* [Task objective]: Extract, from the records beneath this instruction, each line that contains the word "else".

== Segment start ==

/-- A PRESENT reference is lost at its absence interval, with its condition (R47, R49); a loss timer at zero
takes its feed to LOST: the FILLING records become PARTIAL, the phase is AWAITING, a seed is pending,
FEED_LOST is set, and the bound live outputs receive the event (R22, R39, R40, R132). A tick with nothing due
advances the counter and counts down every running loss timer and COUNTING generator (R39, R46, R52); every
tick advances the counter (an event still due happens first: the model's order, log entry 4). An event not due
has no effect (log entry 5). -/
def Obligations.TimersAndTheTick : Prop :=
  (∀ (r : Ref) (s : State), s.resetting = false →
    ((s.ref r).present = false ∨
      (s.tick - (s.ref r).lastPulse).toInt < (match r with | .refA => 2160000 | .refB => 1801800)) →
    exec (.referenceAbsent r) s = .next s) ∧
  (∀ (r : Ref) (s : State), s.resetting = false → (s.ref r).present = true →
    (match r with | .refA => 2160000 | .refB => 1801800) ≤ (s.tick - (s.ref r).lastPulse).toInt →
    ∃ t, exec (.referenceAbsent r) s = .next t ∧ s.changesOnly [.ref r, .deviceWord, .class3] t ∧
      s.onlyMarks [] t ∧
      t.ref r = ⟨false, (s.ref r).lastPulse⟩ ∧ t.marked .device ∧ t.noticeHolds ∧
      t.deviceWord &&& deviceConds =
        (s.deviceWord ||| (match r with | .refA => 0x0001 | .refB => 0x0002)) &&& deviceConds) ∧
  (∀ (f : FeedId) (s : State), s.resetting = false → s.feeds[f].cadence.lossTimer ≠ some 0 →
    exec (.lossTimerExpiry f) s = .next s) ∧
  (∀ (f : FeedId) (s : State), s.resetting = false → s.feeds[f].cadence.lossTimer = some 0 →
    ∃ t, exec (.lossTimerExpiry f) s = .next t ∧
      s.changesOnly ([.feed f, .deviceWord, .class3] ++ outputParts) t ∧
      s.onlyMarks (.feed f :: outputParts) t ∧
      (s.feeds[f].cadence.state ≠ .lost → t.marked (.feed f)) ∧
      t.feeds[f] =
        { s.feeds[f].ended with
          phase := .awaiting, current := none
          cadence :=
            { s.feeds[f].cadence with
              state := .lost, lossTimer := none, seedPending := true, regularRun := 0, irregularRun := 0 }
          word := s.feeds[f].ended.word ||| 0x0004 } ∧
      ∀ o : OutId, t.outputs[o] = s.outputs[o].heard f [.lost]) ∧
  (∀ s : State, s.resetting = false → ∃ t, exec .tick s = .next t ∧ t.tick = s.tick + 1) ∧
  (∀ s : State, s.resetting = false →
    (∀ r : Ref, (s.ref r).present = true →
      (s.tick - (s.ref r).lastPulse).toInt < (match r with | .refA => 2160000 | .refB => 1801800)) →
    (∀ f : FeedId, s.feeds[f].cadence.lossTimer ≠ some 0) →
    (∀ o : OutId, s.outputs[o].gen.counting = true → s.outputs[o].gen.left ≠ 0) →
    exec .tick s = .next
      { s with
        tick := s.tick + 1
        feeds := s.feeds.map fun x =>
          { x with cadence := { x.cadence with lossTimer := x.cadence.lossTimer.map (· - 1) } }
        outputs := s.outputs.map fun x =>
          if x.gen.counting then { x with gen := { x.gen with left := x.gen.left - 1 } } else x })

/-! ## The functions that the blocks compute -/

/-- A response at the Bus Port goes up whole and in its ID's order: of each ID the answered reads, up to the
first that is not ready, are sent in order of acceptance and the others stay; so are the writes (R158, R159).
-/
def Obligations.ResponsesGoUpInOrder : Prop :=
  ∀ (s : State) (id : BitVec 8), s.changesOnly [.reads, .writes, .busOut] s.flush ∧
    (∃ gone : List ReadTxn,
      s.reads.filter (fun x => x.id = id) = gone ++ s.flush.reads.filter (fun x => x.id = id) ∧
      (∀ x ∈ gone, x.ready = true) ∧
      (∀ x, (s.flush.reads.filter fun x => x.id = id).head? = some x → x.ready = false) ∧
      (s.sent s.flush).filterMap (fun m => match m with
        | .read i beats => if i = id then some beats else none
        | .write _ _ => none) = gone.map (·.beats)) ∧
    (∃ gone : List WriteTxn,
      s.writes.filter (fun x => x.id = id) = gone ++ s.flush.writes.filter (fun x => x.id = id) ∧
      (∀ x ∈ gone, x.resp ≠ none) ∧
      (∀ x, (s.flush.writes.filter fun x => x.id = id).head? = some x → x.resp = none) ∧
      (s.sent s.flush).filterMap (fun m => match m with
        | .write i resp => if i = id then some resp else none
        | .read _ _ => none) = gone.filterMap (·.resp))

/-- The slot chosen for a frame qualifies, and it is the lowest empty qualifying slot; without one, no
qualifying slot's newest record is older than its own, for histories whose sample numbers lie within half the
number space (R10, R13). -/
def Obligations.SlotChoiceTakesTheOldest : Prop :=
  ∀ (n : Nat) (x : Feed),
    (x.chooseSlot n = none ↔ ∀ u : SlotId, x.qualifies n u = false) ∧
    ∀ (slot : SlotId) (base : SampleNo), x.chooseSlot n = some slot →
      (∀ r ∈ x.history, (r.number - base).toNat < 2 ^ 31) →
      x.qualifies n slot = true ∧
      (slotRecords slot x.history = [] → ∀ u : SlotId, u < slot → x.qualifies n u = true →
        slotRecords u x.history ≠ []) ∧
      (slotRecords slot x.history ≠ [] → ∀ u : SlotId, x.qualifies n u = true →
        slotRecords u x.history ≠ [] ∧
        ∀ a b : SampleNo, newestIn slot x.history = some a → newestIn u x.history = some b →
          (a - base).toNat ≤ (b - base).toNat)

== Segment end ==

* [Answer to this task]:
          if x.gen.counting then { x with gen := { x.gen with left := x.gen.left - 1 } } else x })
        | .read i beats => if i = id then some beats else none
        | .write i resp => if i = id then some resp else none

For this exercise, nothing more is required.